def Action.kind (a : Action) : Nat := a.w1.toNat % 16
def Action.chan (a : Action) : Nat := a.w1.toNat / 2 ^ 4 % 64
def Action.scale (a : Action) : Nat := a.w1.toNat / 2 ^ 10 % 4
def Action.level (a : Action) : Bool := bitOf a.w1 12
def Action.rep (a : Action) : Bool := bitOf a.w1 13
def Action.limit (a : Action) : Nat := a.w1.toNat / 2 ^ 16 % 256
def Action.tag (a : Action) : Nat := a.w1.toNat / 2 ^ 24
def Action.span (a : Action) : Nat := a.w2.toNat % 2 ^ 24
def Action.prof (a : Action) : Nat := a.w2.toNat / 2 ^ 24 % 16
def Action.minDur (a : Action) : Nat := a.w3.toNat % 65536
def Action.maxDur (a : Action) : Nat := a.w3.toNat / 65536

/-- The action is a pulse. -/
def Action.isPulse (a : Action) : Bool := a.kind == kINJ || a.kind == kIGN || a.kind == kAPULSE

/-- Slots in one unit of SCALE: 10, 40, 160, 640 ns (R172). -/
def Action.unit (a : Action) : Nat := 4 ^ (a.scale + 1)

/-- E of R186. -/
def Action.endAngle (a : Action) : Word := a.w0 + BitVec.ofNat 32 a.span

/-- Slots by which a kind's compared word is projected ahead (R182). -/
def Action.lead (a : Action) : Nat := if a.kind = kINJ then 64 else if a.kind = kSAMPLE then 16 else 0

/-- Number of the output channel of an action: INJ from 0, IGN from 12, AOUT from 36. -/
def Action.channel (a : Action) : Option Nat :=
  if a.kind = kINJ then some a.chan else if a.kind = kIGN then some (12 + a.chan)
  else if a.kind = kAPULSE ∨ a.kind = kAEDGE then some (36 + a.chan) else none

/-- Output stage of an action (R181): the channel's, the converter's, or the one MSG and TRIG share. -/
def Action.stageNo (a : Action) : Nat :=
  match a.channel with
  | some c => c
  | none => if a.kind = kSAMPLE then 52 + a.chan / 12 else 56

/-- Actions a stage holds (R181). -/
def stageDepth (n : Nat) : Nat := if n < 52 then 8 else if n < 56 then 32 else 16

/-! ### Statuses (R203, R205) -/

abbrev stDONE : Nat := 1
abbrev stLATE : Nat := 2
abbrev stDROPPED : Nat := 3
abbrev stCANCELLED : Nat := 4
abbrev stABORTED : Nat := 5
abbrev stABORTLATE : Nat := 6
abbrev stSYNCLOST : Nat := 7
abbrev stWITHHELD : Nat := 8
abbrev stSUPPRESSED : Nat := 9
abbrev stSTALE : Nat := 10
abbrev stILLEGAL : Nat := 16
abbrev stFULL : Nat := 17
abbrev stDISABLED : Nat := 18
abbrev stMODE : Nat := 19

/-! ### Channels -/

/-- The output channel `c`. -/
def State.outOf (s : State) (c : Nat) : OutCh := vat s.outCh c

/-- The state with an output channel changed. -/
def State.updOut (s : State) (c : Nat) (f : OutCh → OutCh) : State := { s with outCh := vupd s.outCh c f }

/-- MINOFF of a channel in slots (R211: units of 40 ns). -/
def State.minOff (s : State) (c : Nat) : Nat :=
  16 * (if c < 12 then s.fld (OUT_INJ c) OUT_INJ_MINOFF else if c < 36 then s.fld (OUT_IGN (c - 12)) OUT_IGN_MINOFF
    else s.fld (OUT_AOUT (c - 36)) OUT_AOUT_MINOFF)

/-- An enabled echo generator owns the AOUT pin (R90). -/
def State.echoOwns (s : State) (n : Nat) : Bool :=
  [0, 1].any fun k => s.fld (WHL_ECFG k) WHL_ECFG_EN == 1 && s.fld (WHL_ECFG k) WHL_ECFG_NOPIN == 0
    && s.fld (WHL_ECFG k) WHL_ECFG_PIN == n

/-- AOUT `n` is enabled for the output unit (R90, R211). -/
def State.aoutOn (s : State) (n : Nat) : Bool := s.bit OUT_ENA n && !s.echoOwns n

⁂

▶ _Required work_: Check every line of the data above for the string "span", and copy those that have it.

▶ _Task solution_:
def Action.span (a : Action) : Nat := a.w2.toNat % 2 ^ 24
def Action.endAngle (a : Action) : Word := a.w0 + BitVec.ofNat 32 a.span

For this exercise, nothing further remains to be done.